> Exercise prompt
The answer is the line that contains "data : List Nat" followed by every later line of the entries below, each repeated exactly, and nothing else.

# # #

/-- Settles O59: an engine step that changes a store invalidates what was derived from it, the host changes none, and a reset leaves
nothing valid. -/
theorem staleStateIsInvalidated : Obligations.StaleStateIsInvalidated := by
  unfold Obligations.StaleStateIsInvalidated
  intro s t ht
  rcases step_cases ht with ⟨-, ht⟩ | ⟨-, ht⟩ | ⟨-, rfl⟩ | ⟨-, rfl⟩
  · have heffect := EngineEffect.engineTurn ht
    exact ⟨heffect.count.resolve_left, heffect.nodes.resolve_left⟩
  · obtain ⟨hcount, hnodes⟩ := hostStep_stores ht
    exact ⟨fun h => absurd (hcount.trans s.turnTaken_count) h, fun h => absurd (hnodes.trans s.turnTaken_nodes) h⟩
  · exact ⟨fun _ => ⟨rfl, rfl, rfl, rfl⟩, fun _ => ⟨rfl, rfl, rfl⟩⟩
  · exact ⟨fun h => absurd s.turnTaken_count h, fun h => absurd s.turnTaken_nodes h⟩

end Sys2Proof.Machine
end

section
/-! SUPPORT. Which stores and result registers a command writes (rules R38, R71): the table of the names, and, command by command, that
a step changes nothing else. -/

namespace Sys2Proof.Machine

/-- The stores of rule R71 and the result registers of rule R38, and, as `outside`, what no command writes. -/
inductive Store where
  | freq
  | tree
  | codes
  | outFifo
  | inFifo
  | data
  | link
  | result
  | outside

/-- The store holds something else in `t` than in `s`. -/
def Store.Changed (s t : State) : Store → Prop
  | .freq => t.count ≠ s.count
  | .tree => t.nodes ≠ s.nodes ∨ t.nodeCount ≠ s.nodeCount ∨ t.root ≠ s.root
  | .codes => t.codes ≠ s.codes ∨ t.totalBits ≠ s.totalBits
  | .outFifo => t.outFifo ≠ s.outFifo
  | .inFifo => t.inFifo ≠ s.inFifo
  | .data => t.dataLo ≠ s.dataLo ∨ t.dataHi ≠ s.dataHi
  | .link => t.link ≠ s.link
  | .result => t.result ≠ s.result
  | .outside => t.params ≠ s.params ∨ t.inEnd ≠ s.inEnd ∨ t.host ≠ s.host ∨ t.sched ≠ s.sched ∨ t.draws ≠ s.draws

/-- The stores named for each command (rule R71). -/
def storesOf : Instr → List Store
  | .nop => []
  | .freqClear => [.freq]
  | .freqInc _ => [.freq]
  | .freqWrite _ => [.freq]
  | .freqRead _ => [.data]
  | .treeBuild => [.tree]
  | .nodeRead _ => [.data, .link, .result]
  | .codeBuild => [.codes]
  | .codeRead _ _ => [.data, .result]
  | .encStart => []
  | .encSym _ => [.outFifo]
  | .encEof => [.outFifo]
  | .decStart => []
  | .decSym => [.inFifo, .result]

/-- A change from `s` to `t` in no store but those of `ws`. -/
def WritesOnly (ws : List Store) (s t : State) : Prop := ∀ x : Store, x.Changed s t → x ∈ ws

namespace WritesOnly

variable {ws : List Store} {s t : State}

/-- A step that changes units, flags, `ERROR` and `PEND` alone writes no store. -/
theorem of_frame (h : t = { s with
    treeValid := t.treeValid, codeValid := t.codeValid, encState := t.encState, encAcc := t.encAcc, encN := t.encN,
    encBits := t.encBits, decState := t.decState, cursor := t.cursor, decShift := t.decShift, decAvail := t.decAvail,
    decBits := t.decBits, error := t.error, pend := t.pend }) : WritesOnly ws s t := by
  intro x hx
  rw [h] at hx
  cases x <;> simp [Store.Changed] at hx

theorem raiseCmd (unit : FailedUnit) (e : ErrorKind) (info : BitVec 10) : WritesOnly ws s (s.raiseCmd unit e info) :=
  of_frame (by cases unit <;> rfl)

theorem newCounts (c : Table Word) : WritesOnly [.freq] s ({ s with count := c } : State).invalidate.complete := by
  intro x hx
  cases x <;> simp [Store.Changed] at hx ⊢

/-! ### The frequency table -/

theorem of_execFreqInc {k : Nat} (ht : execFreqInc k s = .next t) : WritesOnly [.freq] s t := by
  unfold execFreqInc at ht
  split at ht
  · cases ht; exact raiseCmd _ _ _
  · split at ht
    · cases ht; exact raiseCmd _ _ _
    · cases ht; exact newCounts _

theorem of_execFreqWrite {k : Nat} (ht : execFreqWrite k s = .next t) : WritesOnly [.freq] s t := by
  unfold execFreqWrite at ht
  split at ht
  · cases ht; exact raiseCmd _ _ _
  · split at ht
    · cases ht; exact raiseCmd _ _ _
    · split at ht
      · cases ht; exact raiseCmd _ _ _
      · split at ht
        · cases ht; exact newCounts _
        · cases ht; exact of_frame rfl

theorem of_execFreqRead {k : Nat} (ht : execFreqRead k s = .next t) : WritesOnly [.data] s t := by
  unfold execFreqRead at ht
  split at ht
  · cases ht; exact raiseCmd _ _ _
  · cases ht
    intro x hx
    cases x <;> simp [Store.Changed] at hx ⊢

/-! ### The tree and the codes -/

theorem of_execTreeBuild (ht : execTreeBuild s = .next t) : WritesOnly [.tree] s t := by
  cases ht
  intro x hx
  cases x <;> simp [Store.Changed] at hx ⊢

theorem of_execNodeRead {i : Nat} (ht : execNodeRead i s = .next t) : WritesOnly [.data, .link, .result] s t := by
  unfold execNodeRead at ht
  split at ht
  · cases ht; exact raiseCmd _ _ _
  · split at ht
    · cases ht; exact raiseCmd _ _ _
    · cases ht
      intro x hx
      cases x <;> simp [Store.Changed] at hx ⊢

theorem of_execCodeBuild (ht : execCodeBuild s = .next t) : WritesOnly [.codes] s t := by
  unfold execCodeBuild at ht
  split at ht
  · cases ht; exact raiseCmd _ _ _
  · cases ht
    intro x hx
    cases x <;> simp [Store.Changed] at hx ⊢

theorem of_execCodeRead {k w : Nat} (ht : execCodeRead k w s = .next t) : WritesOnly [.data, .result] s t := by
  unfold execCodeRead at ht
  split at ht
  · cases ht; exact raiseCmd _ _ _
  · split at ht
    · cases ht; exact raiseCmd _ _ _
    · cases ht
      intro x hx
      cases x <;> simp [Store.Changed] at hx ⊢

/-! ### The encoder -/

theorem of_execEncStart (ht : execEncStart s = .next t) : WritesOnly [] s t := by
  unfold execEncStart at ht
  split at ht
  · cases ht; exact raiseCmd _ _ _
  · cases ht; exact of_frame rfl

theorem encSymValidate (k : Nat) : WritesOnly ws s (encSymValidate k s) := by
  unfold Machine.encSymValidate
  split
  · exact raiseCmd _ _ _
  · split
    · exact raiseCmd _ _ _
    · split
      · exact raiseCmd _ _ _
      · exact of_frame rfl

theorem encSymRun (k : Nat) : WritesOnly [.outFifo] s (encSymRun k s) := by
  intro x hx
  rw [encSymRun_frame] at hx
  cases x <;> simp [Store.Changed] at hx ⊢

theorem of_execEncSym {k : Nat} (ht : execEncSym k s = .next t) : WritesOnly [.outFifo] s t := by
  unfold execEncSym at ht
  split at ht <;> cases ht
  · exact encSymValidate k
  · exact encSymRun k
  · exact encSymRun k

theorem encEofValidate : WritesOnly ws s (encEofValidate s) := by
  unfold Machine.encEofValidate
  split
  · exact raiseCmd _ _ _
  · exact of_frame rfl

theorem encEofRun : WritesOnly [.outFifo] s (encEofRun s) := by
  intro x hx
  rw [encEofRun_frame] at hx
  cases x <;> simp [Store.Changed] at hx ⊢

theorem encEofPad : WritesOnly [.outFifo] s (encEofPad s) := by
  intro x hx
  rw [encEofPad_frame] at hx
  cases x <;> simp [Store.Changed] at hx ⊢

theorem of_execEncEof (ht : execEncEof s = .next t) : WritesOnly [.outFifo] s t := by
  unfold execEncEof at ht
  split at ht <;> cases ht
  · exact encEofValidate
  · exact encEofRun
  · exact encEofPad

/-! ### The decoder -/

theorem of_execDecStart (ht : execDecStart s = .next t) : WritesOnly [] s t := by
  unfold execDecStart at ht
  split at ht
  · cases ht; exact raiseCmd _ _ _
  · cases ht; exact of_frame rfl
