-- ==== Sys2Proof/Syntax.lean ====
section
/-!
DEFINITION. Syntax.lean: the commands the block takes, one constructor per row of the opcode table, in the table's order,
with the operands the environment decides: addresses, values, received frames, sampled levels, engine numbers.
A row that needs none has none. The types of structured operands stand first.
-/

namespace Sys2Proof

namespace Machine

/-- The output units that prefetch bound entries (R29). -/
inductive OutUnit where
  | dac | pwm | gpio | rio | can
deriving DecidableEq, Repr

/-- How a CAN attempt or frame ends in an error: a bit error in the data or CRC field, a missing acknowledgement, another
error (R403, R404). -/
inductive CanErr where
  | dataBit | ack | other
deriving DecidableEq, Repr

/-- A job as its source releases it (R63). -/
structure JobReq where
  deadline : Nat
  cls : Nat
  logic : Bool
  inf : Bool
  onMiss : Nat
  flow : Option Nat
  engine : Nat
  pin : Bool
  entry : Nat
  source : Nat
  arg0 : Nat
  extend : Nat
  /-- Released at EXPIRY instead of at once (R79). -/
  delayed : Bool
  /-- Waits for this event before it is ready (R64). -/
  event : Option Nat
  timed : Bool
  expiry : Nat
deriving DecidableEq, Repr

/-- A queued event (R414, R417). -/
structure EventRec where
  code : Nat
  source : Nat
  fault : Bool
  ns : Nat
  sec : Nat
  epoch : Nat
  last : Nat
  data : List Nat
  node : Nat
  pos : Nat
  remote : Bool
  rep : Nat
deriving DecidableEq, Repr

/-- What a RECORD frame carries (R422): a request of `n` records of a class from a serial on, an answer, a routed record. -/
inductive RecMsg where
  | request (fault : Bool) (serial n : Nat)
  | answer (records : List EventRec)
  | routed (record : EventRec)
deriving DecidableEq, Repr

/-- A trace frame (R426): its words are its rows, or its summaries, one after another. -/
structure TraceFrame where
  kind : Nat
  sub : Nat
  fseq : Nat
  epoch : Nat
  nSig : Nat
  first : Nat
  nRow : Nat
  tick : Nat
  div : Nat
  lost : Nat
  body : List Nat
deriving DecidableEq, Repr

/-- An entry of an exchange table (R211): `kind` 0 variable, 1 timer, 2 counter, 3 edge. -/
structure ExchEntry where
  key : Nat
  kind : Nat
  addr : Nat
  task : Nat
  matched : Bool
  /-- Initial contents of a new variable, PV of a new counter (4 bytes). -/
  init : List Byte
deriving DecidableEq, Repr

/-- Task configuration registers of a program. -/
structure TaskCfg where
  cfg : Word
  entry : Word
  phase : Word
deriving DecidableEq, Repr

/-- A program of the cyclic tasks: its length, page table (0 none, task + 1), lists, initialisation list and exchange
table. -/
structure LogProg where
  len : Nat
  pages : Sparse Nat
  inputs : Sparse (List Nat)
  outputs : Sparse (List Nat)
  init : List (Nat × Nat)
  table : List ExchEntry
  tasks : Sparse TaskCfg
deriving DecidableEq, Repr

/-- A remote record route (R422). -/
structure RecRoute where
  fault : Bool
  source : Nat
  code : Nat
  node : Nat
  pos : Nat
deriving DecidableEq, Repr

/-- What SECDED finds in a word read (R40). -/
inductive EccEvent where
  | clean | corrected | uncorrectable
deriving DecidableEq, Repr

# # #

> Response box
  data : List Nat
  node : Nat
  pos : Nat
  remote : Bool
  rep : Nat
deriving DecidableEq, Repr

/-- What a RECORD frame carries (R422): a request of `n` records of a class from a serial on, an answer, a routed record. -/
inductive RecMsg where
  | request (fault : Bool) (serial n : Nat)
  | answer (records : List EventRec)
  | routed (record : EventRec)
deriving DecidableEq, Repr

/-- A trace frame (R426): its words are its rows, or its summaries, one after another. -/
structure TraceFrame where
  kind : Nat
  sub : Nat
  fseq : Nat
  epoch : Nat
  nSig : Nat
  first : Nat
  nRow : Nat
  tick : Nat
  div : Nat
  lost : Nat
  body : List Nat
deriving DecidableEq, Repr

/-- An entry of an exchange table (R211): `kind` 0 variable, 1 timer, 2 counter, 3 edge. -/
structure ExchEntry where
  key : Nat
  kind : Nat
  addr : Nat
  task : Nat
  matched : Bool
  /-- Initial contents of a new variable, PV of a new counter (4 bytes). -/
  init : List Byte
deriving DecidableEq, Repr

/-- Task configuration registers of a program. -/
structure TaskCfg where
  cfg : Word
  entry : Word
  phase : Word
deriving DecidableEq, Repr

/-- A program of the cyclic tasks: its length, page table (0 none, task + 1), lists, initialisation list and exchange
table. -/
structure LogProg where
  len : Nat
  pages : Sparse Nat
  inputs : Sparse (List Nat)
  outputs : Sparse (List Nat)
  init : List (Nat × Nat)
  table : List ExchEntry
  tasks : Sparse TaskCfg
deriving DecidableEq, Repr

/-- A remote record route (R422). -/
structure RecRoute where
  fault : Bool
  source : Nat
  code : Nat
  node : Nat
  pos : Nat
deriving DecidableEq, Repr

/-- What SECDED finds in a word read (R40). -/
inductive EccEvent where
  | clean | corrected | uncorrectable
deriving DecidableEq, Repr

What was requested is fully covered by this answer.